Totalmente. Aliás, era para ser um interlúdio para uma outra música qualquer, mas acabou por não acontecer – eu gostei tanto dela. Lembro-me de ter mostrado a alguns amigos, inclusive ao NED, e ele disse “amiga, deixa-me só dar aqui uns toquezinhos”. Eu fui bué fiel à minha demo, que era só piano e voz. Na verdade, a track de piano que está na “Ferida” foi a primeira que eu gravei no meu quarto, eu nem sequer mudei. No entanto, o NED também foi super fiel, pegou naquilo e abrilhantou a música, mas ainda assim nós quisemos deixar a cena o mais crua possível. O NED é mesmo ótimo, tal como o Miguel Garcia (aka miguele) que gravou os pormenores.

Em “Leve(mente)”, a faixa que dá nome ao EP, chamaste o António Graça (aka LEFT.) para mostrar os seus dotes enquanto intérprete e produtor. Esta canção, recheada de ritmos upbeat, basicamente sumariza toda a abordagem temática do disco.

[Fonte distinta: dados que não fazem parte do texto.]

-- ==== Sys2Proof/Machine/Coll.lean ====
section
/-!
DEFINITION. The collective engine: handles, parts and extents, contributions and results, exclusion, and stage queues
(chapter 12, R352 to R365, and chapter 10, R294 to R299).
-/
namespace Sys2Proof.Machine

/-! ## Handles (Table 12-7) -/

def hdHandle (h : Nat) : Nat := field h 511 496
def hdOp (h : Nat) : Nat := field h 495 492
def hdRagged (h : Nat) : Bool := flag h 491
def hdCombine (h : Nat) : Nat := field h 490 487
def hdScope (h : Nat) : Nat := field h 486 485
def hdFmt (h : Nat) : Nat := field h 484 481
def hdDest (h : Nat) : Bool := flag h 480
def hdNext (h : Nat) : Nat := field h 479 476
def hdLocal (h : Nat) : Nat := field h 459 412
def hdTotal (h : Nat) : Nat := field h 411 364
def hdTOff (h : Nat) : Nat := field h 363 332
def hdWaitMax (h : Nat) : Nat := field h 331 316
def hdCap (h : Nat) : Nat := field h 315 300 * 64
def hdDoneEp (h : Nat) : Nat := field h 299 292
def hdDoneSlot (h : Nat) : Nat := field h 291 286

/-- The handle of a number. -/
def handleOf (s : State) (n : Nat) : Option Handle := sget none s.fab.handles n
/-- Replace a handle. -/
def setHandle (n : Nat) (h : Option Handle) (s : State) : State :=
  { s with fab := { s.fab with handles := sput none s.fab.handles n h } }
/-- Replace a handle's run. -/
def setRun (n : Nat) (r : Option Run) (s : State) : State :=
  match handleOf s n with
  | some h => setHandle n (some { h with run := r }) s
  | none => s

/-- Members of a handle's scope. -/
def handleMembers (s : State) (h : Handle) : List Nat := scopeMembers s (hdScope h.header) h.list
/-- The module's own index in a handle's scope. -/
def ownIndex (s : State) (h : Handle) : Nat := (memberIndex (handleMembers s h) (ownFid s)).getD 0xFFFF

/-- Elements of part `j` of `n` (R354). -/
def partLen (h : Handle) (n j : Nat) : Nat :=
  if hdRagged h.header then h.lens.getD j 0
  else hdTotal h.header / n + bit (decide (j < hdTotal h.header % n))

/-- First element of part `j`. -/
def partOff (h : Handle) (n j : Nat) : Nat := (List.range j).foldl (fun a i => a + partLen h n i) 0

/-- Bytes of `e` elements of a handle's format. -/
def elemBytes (h : Handle) (e : Nat) : Nat := ((fmtOfCode (hdFmt h.header)).getD .fp32).rowBytes e

/-- Elements that `n` bytes of a handle's format hold. -/
def elemsOf (h : Handle) (n : Nat) : Nat := n * 8 / ((fmtOfCode (hdFmt h.header)).getD .fp32).width

/-- The part that holds element `e`, and the element's place in it. -/
def partAt (h : Handle) (n : Nat) : Nat → Nat → Nat → Option (Nat × Nat)
  | 0, _, _ => none
  | f + 1, j, e =>
    if n ≤ j then none
    else if e < partLen h n j then some (j, e) else partAt h n f (j + 1) (e - partLen h n j)

/-- A broadcast and a PSUM tree treat the whole buffer as one part, of member 0 (R354, R365). -/
def wholeBuffer (h : Handle) : Bool := decide (hdOp h.header = 5) || decide (hdOp h.header = 6)

/-- Elements of what a sender's LAST for part `j` ends. -/
def sendLen (h : Handle) (n j : Nat) : Nat := if wholeBuffer h then hdTotal h.header else partLen h n j

/-- Sizes of the blocks of part `j` from its layout row: a contribution never crosses one (R353, R356). -/
def blockCuts (h : Handle) (n j : Nat) : List Nat :=
  if hdDest h.header then
    (h.layout.getD j []).flatMap (fun c => (List.range (ceilDiv c 1024)).map (fun b => min 1024 (c - 1024 * b)))
  else
    let l := sendLen h n j
    let per := elemsOf h 4096
    (List.range (ceilDiv l per)).map (fun b => min per (l - per * b))

/-- The extent of the module's own part that holds element `e`: stack, shard, block, place in the block. -/
def extentAt : List Nat → Nat → Option (Nat × Nat × Nat × Nat)
  | [], _ => none
  | x :: xs, e =>
    let c := field x 31 0
    if e < c then some (field x 63 61, field x 58 48, e / 1024, e % 1024) else extentAt xs (e - c)

/-- Record a collective event; the first since the last read is kept (Table 12-16). -/
def colEvent (ev handle fid : Nat) (s : State) : State :=
  if flag (getReg s (colBase + 8)) 31 then s
  else setReg (setReg s (colBase + 8) (2 ^ 31 + ev * 2 ^ 27 + handle % 2 ^ 16)) (colBase + 0xC) (fid % 2 ^ 16)

/-- A fresh run. -/
def Run.begin (at' : Nat) (reply : Option ReplyTo) : Run :=
  { at' := at', started := false, last := [], excluded := [], slow := [], plumb := [], lost := [], got := [], own := false
    rcvd := [], held := [], sent := [], maps := [], reply := reply }

/-! ## Stage queues (R294 to R299) -/

/-- The queue of a handle. -/
def queueDesc (s : State) (h : Nat) : Option StageQueue := sget none s.stp.queues h
/-- The queue of a handle whose entries lie on this module (R294). -/
def consumerQueue (s : State) (h : Nat) : Option StageQueue :=
  (queueDesc s h).filter (fun q => decide (field q.desc 215 200 = ownFid s))
/-- Replace a queue. -/
def setStageQueue (h : Nat) (q : StageQueue) (s : State) : State :=
  { s with stp := { s.stp with queues := sput none s.stp.queues h (some q) } }

def sqBytes (d : Nat) : Nat := field d 111 80
def sqNent (d : Nat) : Nat := field d 79 72 + 1
def sqBase (d : Nat) : Nat := field d 159 112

Sim. No fundo, é a canção mais forte, tem um certo poder-

É um banger.

É isso mesmo [risos]. Mas ya, o meu verso é super direto, tal como o do LEFT., mas acho que conseguimos juntar tudo bué bem. Isto acontece porque sinto que nós conseguimos unir-nos na forma como escrevemos e fazemos melodias. Ele sempre foi uma grande inspiração para mim e ele também diz o mesmo de mim, acho eu [risos]. Para além disso, ele também foi a primeira pessoa que produziu uma música minha, então não fazia sentido ele não estar presente neste EP. Eu também queria trabalhar com o LEFT. de forma a que ele entrasse numa faixa minha a cantar e assim aconteceu, desta vez.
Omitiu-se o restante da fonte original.